Shareholders will receive one HONA share for every two Honeywell shares they hold. The separated stock is anticipated to commence when-issued trading approximately one to two weeks prior to the official June 29 separation date.
Honeywell Technologies’ Profile Following the Separation
The continuing entity, Honeywell Technologies, will retain the “HON” ticker symbol. Management provided 2026 revenue guidance of $19.9 billion to $20.2 billion with adjusted earnings per share of $3.95 to $4.15, anticipating organic revenue growth of 2% to 3%.
These projections exclude aerospace segment results and incorporate planned asset sales plus the forthcoming Johnson Matthey Catalyst Technologies acquisition, scheduled to finalize in Q3. Honeywell reduced that transaction’s purchase price from $2.42 billion to $1.79 billion earlier this year following underperformance of the catalyst operation.
In April, Honeywell revealed the $1.4 billion divestiture of its productivity solutions and services operation to Brady, encompassing barcode scanning equipment, mobile computing devices and associated software platforms.

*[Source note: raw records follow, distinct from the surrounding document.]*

-- ==== Sys2Proof/Certificates/Slice0/Obligations.lean ====
section
/-! DEFINITION. The statements for the provers, from the numbered rules of spec/. Each is about every configuration and
every state but for the hypotheses it writes out. -/

open Sys2Proof Sys2Proof.Machine

/-! ### The command word -/

/-- Decode and encode agree: every well-formed command is read back from its word, with every field at every value; the
ill-formed terms (L above 8) are the ones R117 makes illegal (R111, R113, R117). -/
def Obligations.DecodeOfEncode : Prop :=
  (∀ i : Instr, i.wellFormed = true → decode (encode i) = .ok i) ∧
    ∀ i : Instr, i.wellFormed = false → decode (encode i) = .error .lengthOutOfRange

/-- Each legal command word is the word of exactly one command: no bit of the 64 is ignored (R110, R112, R116). -/
def Obligations.EncodeOfDecode : Prop :=
  ∀ (cw : Reg) (i : Instr), decode cw = .ok i → encode i = cw ∧ i.wellFormed = true

/-- The words R120 and R122 write out, and the ILLEGAL_COMMAND details of the illegal ones (R122). -/
def Obligations.WrittenOutWords : Prop :=
  decode 0x00000000 = .ok .nop ∧ decode 0x00000001 = .ok (.seedKey false) ∧ decode 0x00000101 = .ok (.seedKey true) ∧
    decode 0x00000002 = .ok (.seedInt false) ∧ decode 0x00000102 = .ok (.seedInt true) ∧
    decode 0x00010603 = .ok (.seedRange true true 1) ∧ decode 0x00080003 = .ok (.seedRange false false 8) ∧
    decode 0x00000004 = .ok .seedSeq ∧ decode 0x00000005 = .ok .restart ∧ decode 0x00000006 = .ok .load ∧
    decode 0x00000008 = .ok .next ∧ decode 0x00000009 = .ok .discard ∧ decode 0x0000000C = .ok .prfApply ∧
    decode 0x0000000F = .ok .clrst ∧ decode 0x00000108 = .error .reservedBit ∧
    decode 0x00000007 = .error .unassignedOpcode ∧ decode 0x00090003 = .error .lengthOutOfRange ∧
    decode 0x0000000100000008 = .error .reservedBit

/-- Illegal command words complete with ILLEGAL_COMMAND and the detail of the first failing check, and nothing but
STATUS and PEND changes (R114, R115, R116, R117). -/
def Obligations.IllegalWordsWriteStatusOnly : Prop :=
  ∀ (s : State) (p : Pending), s.pend = some p →
    let assigned : List (BitVec 8) := [0x00, 0x01, 0x02, 0x03, 0x04, 0x05, 0x06, 0x08, 0x09, 0x0C, 0x0F]
    let op := opField p.cmd
    let free : Reg := if op = 0x01 ∨ op = 0x02 then 0x1FF else if op = 0x03 then 0xF06FF else 0xFF
    let ends (detail : BitVec 8) : State :=
      { s with pend := none, status := { s.status with code := 0x05, detail := detail, lastop := op } }
    (op ∉ assigned → complete s = .next (ends 0x01)) ∧
      (op ∈ assigned → p.cmd &&& ~~~free ≠ 0 → complete s = .next (ends 0x02)) ∧
      (op = 0x03 → p.cmd &&& ~~~free = 0 → 8 < (lField p.cmd).toNat → complete s = .next (ends 0x03))

/-! ### The steps -/

/-- A step runs the decoded command: when Complete comes next, or nothing is asked for, the command in flight runs, and
`withFetchWord` puts a word there, so that the next step runs it (R114, R343). Two clauses are the model's choices and no
rule's: the empty `inputs` is log 4 (DESIGN CHOICE), and `withFetchWord`, on busy states too, is log 5 (DESIGN CHOICE). -/
def Obligations.StepRunsDecoded : Prop :=
  (∀ (s : State) (p : Pending) (i : Instr), s.pend = some p → decode p.cmd = .ok i →
      (∀ rest, s.inputs = .complete :: rest → step s = exec i { s with inputs := rest }) ∧
        (s.inputs = [] → step s = exec i s)) ∧
    ∀ (s : State) (nbits w : Nat) (i : Instr), decodeTableWord nbits w = some i →
      step (s.withFetchWord nbits w) = exec i (accept (tableWord nbits w) s)

/-- A host write to CMD while idle is accepted: CMD and PEND take the word, SNAP the staging registers, and DROPPED falls
for the one legal CLRST word (R37, R52, R343). -/
def Obligations.CmdWriteAcceptedWhenIdle : Prop :=
  ∀ (s : State) (cw : Reg) (rest : List Event), s.pend = none → s.inputs = .hostWrite 0x00 cw :: rest →
    step s = .next { s with
      inputs := rest
      cmd := cw
      pend := some { cmd := cw, snap := s.stg }
      status := { s.status with dropped := if cw = 0x000000000000000F then false else s.status.dropped } }

/-- A host write to CMD while busy is dropped: it changes DROPPED and nothing else. DROPPED stays 1 over every step but
Reset and the acceptance of CLRST, the step that takes PEND from empty to a record of CLRST's word; the host reads it in
STATUS bit 1 (R344). -/
def Obligations.CmdWriteDroppedWhenBusy : Prop :=
  (∀ (s : State) (p : Pending) (cw : Reg) (rest : List Event), s.pend = some p →
      s.inputs = .hostWrite 0x00 cw :: rest →
      step s = .next { s with inputs := rest, status := { s.status with dropped := true } }) ∧
    (∀ s t : State, s.status.dropped = true → step s = .next t →
      t.status.dropped = true ∨ s.inputs.head? = some .reset ∨
        (s.pend = none ∧ ∃ p, t.pend = some p ∧ p.cmd = 0x0F ∧ t.cmd = 0x0F)) ∧
    ∀ s : State, (regRead s 0x01).getLsbD 1 = s.status.dropped

/-- A HostRead returns the register's value and changes no state of the block (R81, R343); the returned value goes to the
model's own `reads` (log 6). -/
def Obligations.HostReadChangesNothing : Prop :=
  ∀ (s : State) (i : Index) (rest : List Event), s.inputs = .hostRead i :: rest →
    step s = .next { s with inputs := rest, reads := (i, regRead s i) :: s.reads }

/-- On a byte bus, an aligned 8-byte access at offset 8·i is the access to register i, bytes in little-endian lanes, and
any other access is refused (R84). -/
def Obligations.BusAccessIsRegisterAccess : Prop :=
  (∀ (s : State) (i : Index), busRead (8 * i.toNat) 8 s = .next (hostRead i s)) ∧
    (∀ (s : State) (i : Index) (x : Reg), busWrite (8 * i.toNat) (busBytes x) s = .next (regWrite i x s)) ∧
    (∀ (x : Reg) (j : Nat), j < 8 → (busBytes x).getD j 0 = x.extractLsb' (8 * j) 8) ∧
    ∀ (s : State) (offset size : Nat), ¬(size = 8 ∧ offset % 8 = 0 ∧ offset < 512) →
      busRead offset size s = .refused .busAccess ∧
        ∀ data : List (BitVec 8), data.length = size → busWrite offset data s = .refused .busAccess

/-- Nothing leaves the block stuck: no step faults, and a step is refused only when it asks for what is no step of the
block (R310, R343, R84, U14). -/
def Obligations.NeverStuck : Prop :=
  ∀ s : State, (∃ t, step s = .next t) ∨
    (step s = .refused .noCommandInFlight ∧ s.pend = none ∧ s.inputs.head? = some .complete) ∨
    (step s = .refused .busAccess ∧ ∃ offset size data,
      (s.inputs.head? = some (.busRead offset size) ∨
        (s.inputs.head? = some (.busWrite offset data) ∧ data.length = size)) ∧
      ¬(size = 8 ∧ offset % 8 = 0 ∧ offset < 512))

/-- A host that polls sees the command complete: after any number of STATUS reads the next step completes it. That an
empty `inputs` completes is the model's choice for the fairness of R350 (log 4). -/
def Obligations.PollingFindsIdle : Prop :=
  ∀ (s : State) (p : Pending) (reads : Nat), s.pend = some p →
    s.inputs = List.replicate reads (.hostRead 0x01) →
    ∃ t : State, Host.Core.run Sys2Proof.core (reads + 1) s = .next t ∧ t.pend = none

/-- While a command is in flight, a step that is neither Complete nor Reset leaves the engine, the results, CMD and PEND
as they are; of STATUS only DROPPED may change, and of the registers the host reads only STATUS and the staging
registers (R91, R345). -/
def Obligations.RegistersStableInFlight : Prop :=
  ∀ (s t : State) (p : Pending) (e : Event) (rest : List Event), s.pend = some p → s.inputs = e :: rest →
    e ≠ .complete → e ≠ .reset → step s = .next t →
    t.pend = s.pend ∧ t.eng = s.eng ∧ t.res = s.res ∧ t.cmd = s.cmd ∧ t.cfg = s.cfg ∧
      (t.status = s.status ∨ t.status = { s.status with dropped := true }) ∧
      regRead t 0x01 ||| 0x02 = regRead s 0x01 ||| 0x02 ∧
      ∀ i : Index, (i.toNat = 0x00 ∨ i.toNat = 0x03 ∨ 0x14 ≤ i.toNat) → regRead t i = regRead s i

/-- A command reads its operands only from SNAP: what the staging registers hold when it completes changes nothing of
its outcome (R52, R346). -/
def Obligations.OutcomeIndependentOfStaging : Prop :=
  ∀ (i : Instr) (s t : State) (stg : Staging), exec i s = .next t →
    exec i { s with stg := stg } = .next { t with stg := stg }

/-- A write to a staging register is stored and read back, V bits of it in a word register, and no other register's
value changes (R36, R39, R41, R42, R43, R87). -/
def Obligations.StagingWriteReadsBack : Prop :=
  ∀ (s : State) (i : Index) (x : Reg), i.toNat = 0x02 ∨ (0x04 ≤ i.toNat ∧ i.toNat ≤ 0x13) →
    regRead (regWrite i x s) i =
        (if 0x04 ≤ i.toNat ∧ i.toNat ≤ 0x0B then BitVec.ofNat 64 (x.toNat % 2 ^ s.cfg.v) else x) ∧
      ∀ j : Index, j ≠ i → regRead (regWrite i x s) j = regRead s j

/-- Writes to read-only and reserved registers are ignored, and the reserved indices read 0 (R35, R49, R87). -/
def Obligations.ReadOnlyWritesIgnored : Prop :=
  (∀ (s : State) (i : Index) (x : Reg), (i.toNat = 0x01 ∨ i.toNat = 0x03 ∨ 0x14 ≤ i.toNat) → regWrite i x s = s) ∧
    ∀ (s : State) (i : Index), 0x25 ≤ i.toNat → i.toNat ≤ 0x3D → regRead s i = 0

/-- The read-only registers as the host reads them: CURSOR is ST.CURSOR; CTRn and KEYn are the words of ST.CTR and
ST.KEY, V bits each, and 0 from word N or K on (R46, R47, R48); index 0x00 is CMD, 0x03 CONSUMED, 0x14 to 0x17 RESULT0-3,
and 0x18 to 0x1B BOUT0-3, V bits each (R35, R36, R37, R40, R44, R45). -/
def Obligations.EngineViews : Prop :=
  ∀ (s : State), (regRead s 0x1C).toNat = s.eng.cursor.toNat ∧
    (∀ n : Nat, n < 4 →
      (regRead s (BitVec.ofNat 6 (0x1D + n))).toNat =
          (if n < s.cfg.n then val (ctrSeq s.cfg s.eng) / 2 ^ (n * s.cfg.v) % 2 ^ s.cfg.v else 0) ∧
        (regRead s (BitVec.ofNat 6 (0x21 + n))).toNat =
          (if n < s.cfg.k then val (keySeq s.cfg s.eng) / 2 ^ (n * s.cfg.v) % 2 ^ s.cfg.v else 0)) ∧
    regRead s 0x00 = s.cmd ∧ (regRead s 0x03).toNat = s.res.consumed.toNat ∧
    (regRead s 0x14 = s.res.result.w0 ∧ regRead s 0x15 = s.res.result.w1 ∧ regRead s 0x16 = s.res.result.w2 ∧
      regRead s 0x17 = s.res.result.w3) ∧
    (regRead s 0x18).toNat = s.res.bout.w0.toNat % 2 ^ s.cfg.v ∧
    (regRead s 0x19).toNat = s.res.bout.w1.toNat % 2 ^ s.cfg.v ∧
    (regRead s 0x1A).toNat = s.res.bout.w2.toNat % 2 ^ s.cfg.v ∧
    (regRead s 0x1B).toNat = s.res.bout.w3.toNat % 2 ^ s.cfg.v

Future Financial Roadmap Pending
Honeywell Technologies will present its extended-term financial objectives during a dedicated investor presentation on Thursday, providing additional clarity on the automation-centered company’s standalone trajectory.
Last fall, Honeywell had already separated its advanced materials division as Solstice Advanced Materials. The aerospace separation was expedited earlier this year following CEO Vimal Kapur’s commentary regarding advancement in the company’s portfolio transformation.
The June 29 completion timeline remains unchanged.